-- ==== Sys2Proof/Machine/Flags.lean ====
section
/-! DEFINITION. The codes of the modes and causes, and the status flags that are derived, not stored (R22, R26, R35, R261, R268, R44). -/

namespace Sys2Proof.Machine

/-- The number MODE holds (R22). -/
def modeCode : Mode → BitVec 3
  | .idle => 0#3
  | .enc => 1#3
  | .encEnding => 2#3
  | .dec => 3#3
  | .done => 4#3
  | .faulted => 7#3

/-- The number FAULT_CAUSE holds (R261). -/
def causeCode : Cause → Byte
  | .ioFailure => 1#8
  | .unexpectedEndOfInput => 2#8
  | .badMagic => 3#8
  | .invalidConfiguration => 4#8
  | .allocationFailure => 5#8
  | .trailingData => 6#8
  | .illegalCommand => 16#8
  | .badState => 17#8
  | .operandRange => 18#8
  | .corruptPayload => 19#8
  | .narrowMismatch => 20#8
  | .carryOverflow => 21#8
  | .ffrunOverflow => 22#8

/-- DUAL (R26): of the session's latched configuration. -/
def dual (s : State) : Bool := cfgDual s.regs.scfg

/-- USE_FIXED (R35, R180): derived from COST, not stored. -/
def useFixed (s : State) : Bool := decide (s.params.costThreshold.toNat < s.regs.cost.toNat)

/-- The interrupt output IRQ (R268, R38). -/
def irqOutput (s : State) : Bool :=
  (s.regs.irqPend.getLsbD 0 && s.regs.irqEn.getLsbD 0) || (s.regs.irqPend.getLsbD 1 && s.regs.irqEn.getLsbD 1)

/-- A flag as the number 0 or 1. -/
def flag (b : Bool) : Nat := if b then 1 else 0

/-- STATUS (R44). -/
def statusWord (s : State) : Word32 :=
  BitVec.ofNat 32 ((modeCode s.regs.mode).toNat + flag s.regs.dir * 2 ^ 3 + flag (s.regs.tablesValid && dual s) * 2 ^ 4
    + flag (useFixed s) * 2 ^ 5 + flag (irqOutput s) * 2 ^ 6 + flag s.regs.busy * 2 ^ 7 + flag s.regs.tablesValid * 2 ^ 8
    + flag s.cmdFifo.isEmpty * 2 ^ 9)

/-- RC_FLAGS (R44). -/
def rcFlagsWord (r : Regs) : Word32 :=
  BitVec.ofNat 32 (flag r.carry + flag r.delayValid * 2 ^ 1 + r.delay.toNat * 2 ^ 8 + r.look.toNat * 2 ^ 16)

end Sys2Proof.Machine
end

§ WHAT YOU SHOULD DO
What's wanted here is every record, retyped exactly as shown above.

§ TASK ANSWER
-- ==== Sys2Proof/Machine/Flags.lean ====
section
/-! DEFINITION. The codes of the modes and causes, and the status flags that are derived, not stored (R22, R26, R35, R261, R268, R44). -/

namespace Sys2Proof.Machine

/-- The number MODE holds (R22). -/
def modeCode : Mode → BitVec 3
  | .idle => 0#3
  | .enc => 1#3
  | .encEnding => 2#3
  | .dec => 3#3
  | .done => 4#3
  | .faulted => 7#3

/-- The number FAULT_CAUSE holds (R261). -/
def causeCode : Cause → Byte
  | .ioFailure => 1#8
  | .unexpectedEndOfInput => 2#8
  | .badMagic => 3#8
  | .invalidConfiguration => 4#8
  | .allocationFailure => 5#8
  | .trailingData => 6#8
  | .illegalCommand => 16#8
  | .badState => 17#8
  | .operandRange => 18#8
  | .corruptPayload => 19#8
  | .narrowMismatch => 20#8
  | .carryOverflow => 21#8
  | .ffrunOverflow => 22#8

/-- DUAL (R26): of the session's latched configuration. -/
def dual (s : State) : Bool := cfgDual s.regs.scfg

/-- USE_FIXED (R35, R180): derived from COST, not stored. -/
def useFixed (s : State) : Bool := decide (s.params.costThreshold.toNat < s.regs.cost.toNat)

/-- The interrupt output IRQ (R268, R38). -/
def irqOutput (s : State) : Bool :=
  (s.regs.irqPend.getLsbD 0 && s.regs.irqEn.getLsbD 0) || (s.regs.irqPend.getLsbD 1 && s.regs.irqEn.getLsbD 1)

/-- A flag as the number 0 or 1. -/
def flag (b : Bool) : Nat := if b then 1 else 0

/-- STATUS (R44). -/
def statusWord (s : State) : Word32 :=
  BitVec.ofNat 32 ((modeCode s.regs.mode).toNat + flag s.regs.dir * 2 ^ 3 + flag (s.regs.tablesValid && dual s) * 2 ^ 4
    + flag (useFixed s) * 2 ^ 5 + flag (irqOutput s) * 2 ^ 6 + flag s.regs.busy * 2 ^ 7 + flag s.regs.tablesValid * 2 ^ 8
    + flag s.cmdFifo.isEmpty * 2 ^ 9)

/-- RC_FLAGS (R44). -/
def rcFlagsWord (r : Regs) : Word32 :=
  BitVec.ofNat 32 (flag r.carry + flag r.delayValid * 2 ^ 1 + r.delay.toNat * 2 ^ 8 + r.look.toNat * 2 ^ 16)

end Sys2Proof.Machine
end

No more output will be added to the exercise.